И тут мы замечаем, насколько автор «Феникса...», предпочитающая писателей-попутчиков, «параллельных» советской власти, так или иначе сопротивлявшихся ей, невольно становится А. Топоровым. Только слушает и записывает она голоса не коммунаров, а членов писательской «коммуны», типы которой поражают разнообразием. Все рекорды такой типажности бьёт В. Катаев («Валентин Катаев: Соло на фаготе»). Какие там компромиссы и самоказни! Приспособленчество самое откровенное, цинизм самый явный, отвращавший от него коллег по «цеху». И в то же время — «позитивное сознание и отношение к обстоятельствам: если они против тебя, надо им подчиниться, чтобы выиграть жизнь, успех, комфорт, дачу...». Н. Иванова зорко усматривает в этом циничном «позитиве» «невероятную пластичность», обладание «сверхчувством живой жизни». Он «мощно втягивал в себя эту жизнь, чтобы выдохнуть её преображённой», «обладал особым вкусом гурмана жизни». Словом, Н. Иванова проявляет чудеса двойного зрения, способность сразу видеть обе стороны луны. Что же тогда мешает увидеть в писателях-соцреалистах, честно шедших в ногу с советской властью, а не прятавшихся в параллельные жизни, достойных внимания и изучения — в Ф. Панфёрове, А. Серафимовиче, Е. Пермитине, А. Неверове, Л. Сейфуллиной? А в «попутчиках» И. Бабеле, Ю. Олеше, Б. Пастернаке — запутавшихся в словах и собственном «художестве» интеллигентов, согласно А. Топорову?
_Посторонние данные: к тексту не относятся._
-- ==== Sys2Proof/Machine/Ports.lean ====
section
/-!
DEFINITION. The host-facing ports (60_exceptions.md rules R238 to R240, 40_cycle_driver.md rules R107
and R109, 70_reset_and_hazards.md rule R252): what the host may do between two cycles.
-/

namespace Sys2Proof.Machine

/-- `set_key(k, down)`: `key_down[k] <- down` (R238). -/
def setKey (k : Key) (down : Bool) (s : State) : State := s.setKeyDown (s.keyDown.set k.toNat down)

/-- `observe_key(k)`: `observed_key <- some(k)` (R238). -/
def observeKey (k : Key) (s : State) : State := s.setObservedKey (some k)

/-- `clear_observed()`: `observed_key <- none` (R238). -/
def clearObserved (s : State) : State := s.setObservedKey none

/-- The tick as a host event, which exists only under `TIMER_TICK_IN_CYCLE = false` (R107, R109). In a
final state the machine takes none (log entry 7). -/
def hostTick (s : State) : Outcome :=
  if s.params.timerTickInCycle then .refused .hostTickWithTickInCycle
  else
    match s.run with
    | .running => .next (tick s)
    | .halted e => .fault (.halted e)
    | .terminated => .fault .terminated

/-- How many bytes a ROM may have: `0x200 + len - 1 <= 0xFFF` (R230). -/
def romCapacity : Nat := memorySize - programStart

/-- The ROM load port (R252): after construction and before the first cycle, the bytes are copied to
0x200 on; too many raise `RomTooLarge` and change no memory (R230). -/
def loadRom (rom : List Byte) (s : State) : Outcome :=
  if s.cycled then .refused .romLoadAfterFirstCycle
  else if rom.length > romCapacity then .fault (.romTooLarge rom.length)
  else .next (s.writeBytes programStart rom)

/-- The output `sound_active`, a level (R36, R181). -/
def soundActive (s : State) : Bool := decide (s.st > 0)

/-- The display query: the 2048 pixels, row-major (R240). -/
def displayQuery (s : State) : List Bool := s.display.toList.flatMap Vector.toList

/-- What a diagnostics dump returns (R239). -/
structure Dump where
  memory : List Byte
  v : Vector Byte 16
  i : Word
  pc : Word
  sp : Byte
  stack : Vector Word 16
  dt : Byte
  st : Byte
  wait : Option Reg
  run : Run
  lastError : Option Error
deriving DecidableEq, Repr

/-- The diagnostics dump: the state as it stands between cycles; it changes nothing (R239). -/
def dump (s : State) : Dump where
  memory := (List.range memorySize).map s.readByte
  v := s.v
  i := s.i
  pc := s.pc
  sp := s.sp
  stack := s.stack
  dt := s.dt
  st := s.st
  wait := s.wait
  run := s.run
  lastError := s.lastError

end Sys2Proof.Machine
end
Бесспорен их талант, но ведь Чехов, Толстой, Некрасов, Горький и другие хорошие писатели — не интеллигенты? А мы их понимаем,— дружно говорят коммунары-топоровцы. Но ведь тяготели же писатели советского времени и писатели советские к такой классичности и понятности. Тот же К. Симонов («Константин Симонов, глазами человека моего поколения») был невероятно популярен до «перестройки»: «Его любовные стихи миллионы людей знали наизусть», «за романами охотились „толстые“ журналы», «пьесы ставились на лучших сценах страны». И вот теперь его «тексты омертвели в 10-томном собрании сочинений», «и произошло это накануне новой эпохи, их поглотившей уже навсегда». Видимо, всё же не навсегда, если либерал и трубадур «сопротивляемости» советской эпохе пишет о нём 37-страничный очерк. Оказывается, одними Пастернаком, Платоновым, Зощенко не обойтись — картина выходит неполной, неправильной. Зато попутчики тоже, очевидно, навсегда, приобрели статус подлинного мерила и отношений с властью, и «художества», а непопутчики — навсегда же пребывать в их тени.

 

 

2. «Мутон» на заклание

 

Как будто бы, правильно всё, верно: только талант и своё «Я», допускающие компромиссы, но не «самообман», как К. Симонов, пытавшийся сохранить себя, «оставшись на войне» (т. е. оставшись верным военной теме), является единственным критерием подлинности и читательского успеха. Но до конца ли это верно? Увы, но такая литература до сих пор остаётся, со времён топоровцев, «интеллигентской». Она для тех, кто поднаторел в распутывании словесной вязи «сложнонаписанной» и «глубокоэшелонированной идеями» текстов. А критик, отдающий ей первое место, сам приобретает синдром «попутчика». То есть прежде всего самоуглублённого «Я»-критика, вольно или невольно, ограничивающего себя кругом писателей и произведений, основанных на сопротивляемости власти и среде, а также реализму. Не зря самым важным, ключевым для автора «Феникса...» является Б. Пастернак. Кстати, всеми силами пытавшийся преодолеть эти самые «сложноподчинённость» и «глубокоэшелонированность». Итогом борьбы с самим собой стал роман «Доктор Живаго» со всеми следами этого героического самопреодоления. Мнения о романе оказались самыми разными, большинство склонялось к громкой неудаче. Правда, если судить о «Докторе...» с точки зрения Л. Толстого и современников-писателей автора — М. Булгакова, А. Платонова, Е. Замятина, Ю. Олеши и др. И наверняка разобрались бы с критериями толкования этой необычной прозы, если бы не «нобелевская история» конца 50-х годов, буквально заставившая читать роман всех, от диссидентов до эмигрантов.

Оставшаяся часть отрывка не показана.